TU Eindhoven's STRIPES, Harvard/UIUC's TrialBench, and FSU Jena's ChemAudit

Kiin Bio's Weekly Insights

Mar 05, 2026

Welcome back to your weekly dose of AI news for Life Science!

What’s your biggest time sink in the drug discovery process?

ChemAudit: Open-source chemical structure validation for chemistry ML pipelines

🔬 Bad chemistry data doesn’t announce itself. Incorrect stereochemistry, undefined stereocenters, PAINS-flagged compounds, inconsistent tautomers. These issues don’t throw errors. They just quietly degrade your models, and you find out downstream when it’s already too late.

ChemAudit is a free, open-source web platform consolidating structure validation, standardisation, structural alert screening, and ML-readiness scoring in one interface. No command line required.

🧬 Built on RDKit, MolVS, and the ChEMBL structure pipeline, it runs 15+ validation checks, screens 480+ PAINS patterns and 700+ pharmaceutical filters, and scores ML-readiness from 0-100 across 451 molecular descriptors and 7 fingerprint types. Batch processes up to 1M molecules. MIT-licensed and self-hosted.

⚗️ Applications & Insights

1️⃣ End-to-End Structure Validation

15+ checks across parsability, valence, stereochemistry, and representation consistency catch errors before they propagate into training data or downstream analyses.

2️⃣ Structural Alert Screening at Scale

480+ PAINS patterns and 700+ pharmaceutical filter rules flag problematic compounds, traceable to BMS, Glaxo, Dundee, and ChEMBL, across drug discovery and natural products workflows.

3️⃣ Quantitative ML-Readiness Scoring

Scoring against 451 descriptors and 7 fingerprint types gives an objective measure of dataset quality. Not just structural validity, but actual usability in ML pipelines.
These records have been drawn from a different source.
-- ==== Sys2Proof/Config.lean ====
section
/-! DEFINITION. What one implementation fixes: the numeric parameters of rule R8, the open parameters
`Digest`, `DICT` and `REQ_NONEMPTY`, and the two free values (rules R70, R210; R13 names no other). An `opaque`
constant without a body is a value that nothing in Lean can evaluate or prove. -/

namespace Sys2Proof

/-- `SEQ_W`, the width of `SEQ` (rule R8). -/
abbrev Config.seqW : Nat := 32
/-- `SEED_MAX`, the capacity of `SEEDBUF` in bytes (rule R8). -/
abbrev Config.seedMax : Nat := 256
/-- `PASS_MAX`, the capacity of `PASSBUF` in bytes (rule R8). -/
abbrev Config.passMax : Nat := 256
/-- `WORD_MAX`, the greatest length in bytes of a dictionary word (rule R8). -/
abbrev Config.wordMax : Nat := 4
/-- `STR_MAX = 6 * WORD_MAX + 5`, the capacity of `OTPSTR` in bytes (rule R8). -/
abbrev Config.strMax : Nat := 29
/-- The number of entries `DICT` must have (rule R7). -/
abbrev Config.dictSize : Nat := 2048
/-- `CORE_ID`, the constant value of `ID` (rule R36). -/
abbrev Config.coreId : Word := 0x4F545031#32
/-- What a byte of memory that nothing has written reads as: every buffer byte is 0 after reset (rule R40). -/
abbrev Config.unwritten : Byte := 0#8

/-- A word of the dictionary as rules R8 and R150 ask it to be: not empty, at most `WORD_MAX` bytes, ASCII. -/
def wordOk (w : List Byte) : Bool :=
  decide (1 ≤ w.length) && decide (w.length ≤ Config.wordMax) && w.all (fun b => decide (b.toNat < 128))

/-- A well-formed dictionary (rules R8, R150): 2048 entries, each as it should be, pairwise distinct. -/
def dictOk (d : List (List Byte)) : Bool :=
  d.length == Config.dictSize && d.all wordOk && decide d.Nodup

/-- A dictionary that is a configuration of the model (U6): of another size than 2048 with any entries at all,
or well formed. One of 2048 entries that breaks another premise of rule R150 is refused. -/
def dictInside (d : List (List Byte)) : Bool := d.length != Config.dictSize || dictOk d

/-- `DICT` (rules R8, R38): the dictionary ROM, a list of byte strings inside the model (U6). (The defaults show
that there is one; no definition uses them.) -/
structure Dictionary where
  /-- entry `i` is `DICT[i]` -/
  entries : List (List Byte) := []
  /-- the premise of rule R150 on a dictionary of 2048 entries -/
  inside : dictInside entries = true := by rfl
  deriving DecidableEq, Repr, Inhabited

/-- The open parameters of rule R8 that are plain data. `State` carries one such record: no command and no
reset changes it (rule R39), and every statement about all states speaks of every configuration. -/
structure Params where
  /-- `DICT` (rule R38) -/
  dict : Dictionary
  /-- `REQ_NONEMPTY` (rule R171 (c)): is an empty seed or passphrase an `InvalidArgument`? -/
  reqNonempty : Bool
  deriving DecidableEq, Repr

/-- `Digest(alg, M)` (rule R110): the Digest Provider, an uninterpreted pure function into 16 bytes. The core
never invokes it with an unsupported selector (rule R111). -/
opaque Config.digest : Word → List Byte → Vector Byte 16
/-- `DICT` of this chip (rules R38, R150; D18): open. -/
opaque Config.dict : Dictionary
/-- `REQ_NONEMPTY` of this chip (D8): open. -/
opaque Config.reqNonempty : Bool
/-- Free value (rule R70, U1): the word a read of a working or result register returns while a command runs,
one for each draw. -/
opaque Config.freeRead : Nat → Word
/-- Free value (rule R210, U10): how many host transactions pass between the acceptance of a command and its
completion, one for each draw. -/
opaque Config.freeLatency : Nat → Nat

/-- The open parameters of this chip, as data. -/
def Config.params : Params := { dict := Config.dict, reqNonempty := Config.reqNonempty }

end Sys2Proof
end

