-- ==== Sys2Proof/Machine/DeriveSystem.lean ====
section
/-! DEFINITION. The public entry point and the system command: `DERIVE` and `SRST`. -/

namespace Sys2Proof.Machine

/-- The pseudocode of `DERIVE` (rule R160): that of `CHAIN`, then `VALUE <- Enc64(FOLD)`, then that of `WENC`
on the new `VALUE`. -/
def deriveBody : Body := fun s => encodeWords (chainEngine s).encodeFold

/-- `DERIVE` (rule R160). -/
def execDerive (s : State) : Host.Outcome State Fault Refusal := .next (issue .derive deriveBody s)

/-- `SRST` (rule R162; rule R94 step 1): obeyed in every phase, at once. -/
def execSrst (s : State) : Host.Outcome State Fault Refusal := .next s.resetCore

end Sys2Proof.Machine
end

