-- ==== Sys2Proof/Machine/Step.lean ====
section
/-! DEFINITION. One step of the core (rule R6): the completion of a command, or one event from outside. -/

namespace Sys2Proof.Machine

/-- One step (rules R6, R76, R95). -/
def step (s : State) : Host.Outcome State Fault Refusal :=
  if s.due then sequencer s else hostTurn s

/-- The command word `w` as the next thing the host writes to `CMD`. If a command is running it is made to let
this write pass first, so that the very next step examines the word. -/
def State.withFetchWord (s : State) (nbits w : Nat) : State :=
  { s with
    port :=
      { s.port with
        inbox := .write 4 0x004 (BitVec.ofNat 32 (w % 2 ^ nbits)) :: s.port.inbox
        wait := if s.phase = .run then max s.port.wait 1 else s.port.wait } }

end Sys2Proof.Machine
end

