/-- Settles O38: the register is stored, and the step leaves what `storeSlot` leaves. -/
theorem writeStoresExactlyThatRegister : Obligations.WriteStoresExactlyThatRegister := by
  unfold Obligations.WriteStoresExactlyThatRegister
  intro s r v rest hwf hidle hr hi
  obtain ⟨hm, -⟩ := wf_iff.mp hwf
  have hcmd : r ≠ .cmd := by
    rintro rfl
    cases hr
  obtain ⟨hstatus, henc, hcount, hcfg, -⟩ := storeSlot_frame r v (s.tick rest)
  refine ⟨storeSlot r v (s.tick rest), ?_, slotWord_storeSlot_self (s := s.tick rest) hm hr v, fun q hq => ?_,
    hstatus, henc, hcount, hcfg, fun a ha _ => read_storeSlot_passbuf (s := s.tick rest) hm hr v ha⟩
  · exact (step_write_slot (due_eq_false_of_not_run (by simp [hidle])) hi).trans (writeSlot_idle hcmd hidle)
  · rw [slotWord_storeSlot_ne (s := s.tick rest) hm hr hq v, slotWord_tick]

/-- Settles O39: the four lanes are the four bytes written. -/
theorem writeToPassbufStoresFourBytes : Obligations.WriteToPassbufStoresFourBytes := by
  unfold Obligations.WriteToPassbufStoresFourBytes
  intro s j v rest hwf hidle hi
  obtain ⟨hm, -⟩ := wf_iff.mp hwf
  have hstep : step s = writeSlot (.passBuf j) v (s.tick rest) :=
    step_write_slot (r := .passBuf j) (due_eq_false_of_not_run (by simp [hidle])) hi
  refine ⟨_, hstep.trans (writeSlot_idle nofun hidle), fun k => ?_, fun a ha => read_writeWord_outside hm ha⟩
  have hword := lane_readWord (Memory.writeBytes s.mem (passBase + 4 * j.val) (lebytes4 v)) (passBase + 4 * j.val) k
  rw [readWord_writeBytes hm] at hword
  exact hword.symm

end Sys2Proof.Machine
end

section
/-! PROOFS. The pure functions (rules R92, R121 to R124, R140 to R151): closed forms, bijections, and the strings of a
dictionary. -/

namespace Sys2Proof.Machine

/-! ### Command words -/

/-- A command word is read the same in the opcode table's numbering of its bits (rules R90, R98). -/
theorem decodeTableWord_toNat {w : Word} {i : Instr} (h : decode w = .ok i) :
    decodeTableWord 32 w.toNat = some i := by
  have hw : w.toNat % 2 ^ 32 = w.toNat := Nat.mod_eq_of_lt w.isLt
  rw [decodeTableWord, hw, if_pos w.isLt, BitVec.ofNat_toNat, BitVec.setWidth_eq, h]

/-- Settles O2: the round trip of the word, in both numberings. -/
theorem decodeEncodeRoundTrip : Obligations.DecodeEncodeRoundTrip := by
  unfold Obligations.DecodeEncodeRoundTrip
  exact fun i _ => ⟨decode_encode i, decodeTableWord_toNat (decode_encode i)⟩

/-- Settles O3: each word is evaluated. -/
theorem sampleWordsDecode : Obligations.SampleWordsDecode := by
  unfold Obligations.SampleWordsDecode
  exact ⟨decode_encode .derive, decode_encode .srst, decode_encode .fold, by decide, by decide, by decide, by decide⟩

/-! ### `Extract` and the fold -/

theorem extract_eq_le32 (d : Vector Byte 16) :
    extract d =
      { aa := le32 d[0] d[1] d[2] d[3], bb := le32 d[4] d[5] d[6] d[7]
        cc := le32 d[8] d[9] d[10] d[11], dd := le32 d[12] d[13] d[14] d[15] } :=
  extract_eq_digestWords d

theorem lebytes4_le32 (a b c d : Byte) : lebytes4 (le32 a b c d) = [a, b, c, d] := by
  simp [lebytes4]

theorem toList_eq_sixteenBytes (d : Vector Byte 16) :
    d.toList = [d[0], d[1], d[2], d[3], d[4], d[5], d[6], d[7], d[8], d[9], d[10], d[11], d[12], d[13], d[14],
      d[15]] := by
  refine List.ext_getElem d.length_toList fun k hk _ => ?_
  rw [Vector.length_toList] at hk
  interval_cases k <;> rfl

/-- The digest that four registers are extracted from: their bytes, least significant first (rule R121). -/
def digestOf (g : Regs) : Vector Byte 16 :=
  #v[lane g.aa 0, lane g.aa 1, lane g.aa 2, lane g.aa 3, lane g.bb 0, lane g.bb 1, lane g.bb 2, lane g.bb 3,
    lane g.cc 0, lane g.cc 1, lane g.cc 2, lane g.cc 3, lane g.dd 0, lane g.dd 1, lane g.dd 2, lane g.dd 3]

theorem extract_digestOf (g : Regs) : extract (digestOf g) = g := by
  simp [extract_eq_le32, digestOf]

/-- Settles O44: each register is a little-endian group of the digest, which its lanes give back. -/
theorem extractReadsLittleEndianGroups : Obligations.ExtractReadsLittleEndianGroups := by
  unfold Obligations.ExtractReadsLittleEndianGroups
  refine ⟨fun d => ⟨extract_eq_le32 d, ?_⟩, fun g => ⟨digestOf g, extract_digestOf g⟩⟩
  simp only [extract_eq_le32, lebytes4_le32, toList_eq_sixteenBytes, List.cons_append, List.nil_append]

/-- Settles O45: byte `j` of the fold is a lane of an xor, which is the xor of the lanes of two groups. -/
theorem foldOfExtractIsHalfXorHalf : Obligations.FoldOfExtractIsHalfXorHalf := by
  unfold Obligations.FoldOfExtractIsHalfXorHalf
  intro d j
  fin_cases j <;> simp [foldF, extract_eq_le32, lane_xor]

/-! ### `Enc64` -/

/-- A byte moved up inside a word is the byte moved up inside a wider one. -/
theorem setWidth_shiftLeft_byte (b : Byte) {n : Nat} (hn : n ≤ 24) :
    ((b.setWidth 32 <<< n : Word).setWidth 64) = b.setWidth 64 <<< n := by
  refine BitVec.eq_of_getLsbD_eq fun k hk => ?_
  simp only [BitVec.getLsbD_setWidth, BitVec.getLsbD_shiftLeft]
  by_cases h : k - n < 8
  · simp [hk, show k < 32 by omega, show k - n < 32 by omega, show k - n < 64 by omega]
  · simp [BitVec.getLsbD_of_ge b (k - n) (by omega)]

theorem append_eq_shiftLeft_or (x y : Word) :
    (x ++ y : BitVec 64) = x.setWidth 64 <<< 32 ||| y.setWidth 64 := by
  refine BitVec.eq_of_getLsbD_eq fun k hk => ?_
  rw [BitVec.getLsbD_append, BitVec.getLsbD_or, BitVec.getLsbD_shiftLeft, BitVec.getLsbD_setWidth,
    BitVec.getLsbD_setWidth]
  by_cases h : k < 32
  · simp [hk, h]
  · simp [hk, h, show k - 32 < 64 by omega, BitVec.getLsbD_of_ge y k (by omega)]

/-- The number of a fold is two big-endian words side by side (rules R140, R142). -/
theorem enc64_eq_append (f : Vector Byte 8) :
    enc64 f = be32 f[0] f[1] f[2] f[3] ++ be32 f[4] f[5] f[6] f[7] := by
  have hwide (a b c d : Byte) : (be32 a b c d).setWidth 64 =
      a.setWidth 64 <<< 24 ||| b.setWidth 64 <<< 16 ||| c.setWidth 64 <<< 8 ||| d.setWidth 64 := by
    have hd : ((d.setWidth 32 : Word).setWidth 64) = d.setWidth 64 := by
      simpa only [BitVec.shiftLeft_zero] using setWidth_shiftLeft_byte d (Nat.zero_le 24)
    simp only [be32, BitVec.setWidth_or, setWidth_shiftLeft_byte _ (show 24 ≤ 24 by decide),
      setWidth_shiftLeft_byte _ (show 16 ≤ 24 by decide), setWidth_shiftLeft_byte _ (show 8 ≤ 24 by decide), hd]
  rw [longEncoderIsBigEndian f, append_eq_shiftLeft_or, hwide, hwide]
  simp only [BitVec.shiftLeft_or_distrib, ← BitVec.shiftLeft_add, Nat.reduceAdd, BitVec.or_assoc]

theorem be32_lanes_reversed (v : Word) : be32 (lane v 3) (lane v 2) (lane v 1) (lane v 0) = v := by
  rw [be32_eq_le32, le32_lanes]

theorem be32_injective {a b c d a' b' c' d' : Byte} (h : be32 a b c d = be32 a' b' c' d') :
    a = a' ∧ b = b' ∧ c = c' ∧ d = d' := by
  rw [be32_eq_le32, be32_eq_le32] at h
  exact ⟨by simpa using congrArg (lane · 3) h, by simpa using congrArg (lane · 2) h,
    by simpa using congrArg (lane · 1) h, by simpa using congrArg (lane · 0) h⟩

theorem enc64_high (f : Vector Byte 8) : (enc64 f).extractLsb' 32 32 = be32 f[0] f[1] f[2] f[3] := by
  rw [enc64_eq_append]
  exact BitVec.extractLsb'_append_eq_left

theorem enc64_low (f : Vector Byte 8) : (enc64 f).extractLsb' 0 32 = be32 f[4] f[5] f[6] f[7] := by
  rw [enc64_eq_append]
  exact BitVec.extractLsb'_append_eq_right

theorem enc64_injective {f f' : Vector Byte 8} (h : enc64 f = enc64 f') : f = f' := by
  obtain ⟨h0, h1, h2, h3⟩ := be32_injective ((enc64_high f).symm.trans ((congrArg _ h).trans (enc64_high f')))
  obtain ⟨h4, h5, h6, h7⟩ := be32_injective ((enc64_low f).symm.trans ((congrArg _ h).trans (enc64_low f')))
  refine Vector.ext fun k hk => ?_
  interval_cases k <;> assumption

/-- The fold whose number is a given value: its bytes, most significant first (rule R143). -/
def foldOf (v : BitVec 64) : Vector Byte 8 :=
  let hi : Word := v.extractLsb' 32 32
  let lo : Word := v.extractLsb' 0 32
  #v[lane hi 3, lane hi 2, lane hi 1, lane hi 0, lane lo 3, lane lo 2, lane lo 1, lane lo 0]

theorem enc64_foldOf (v : BitVec 64) : enc64 (foldOf v) = v := by
  have h : enc64 (foldOf v) = (v.extractLsb' 32 32 : Word) ++ (v.extractLsb' 0 32 : Word) :=
    (enc64_eq_append _).trans (congrArg₂ (· ++ ·) (be32_lanes_reversed _) (be32_lanes_reversed _))
  rw [h]
  exact (BitVec.extractLsb'_append_extractLsb'_eq_extractLsb' rfl).trans BitVec.extractLsb'_eq_self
4️⃣ Drug-Likeness and ADMET in One Place

Lipinski, QED, Veber, Ghose, and Muegge alongside ADMET predictions for synthetic accessibility, solubility, and CNS penetration. No switching between tools.

💡 Why This Is Cool

Anyone who has cleaned a chemical dataset knows the fragmented toolchain this replaces. ChemAudit consolidates the entire workflow into one accessible interface backed by the most trusted open-source chemistry libraries. Built for scale and free to use.

📖 Try the tool

💻 Try the code

TrialBench: Multi-modal AI-ready datasets for clinical trial outcome prediction

🔬 Over 90% of clinical trials fail. The data that could predict those failures (dropout rates, adverse event patterns, dosing miscalculations, duration overruns) already exists. It’s just fragmented, inconsistently formatted, and nearly impossible for ML researchers to use.

TrialBench changes that. Published in Nature Scientific Data, this benchmark delivers 23 curated, multi-modal, AI-ready datasets spanning eight clinical trial prediction tasks, assembled from ClinicalTrials.gov, DrugBank, TrialTrove, and ICD-10.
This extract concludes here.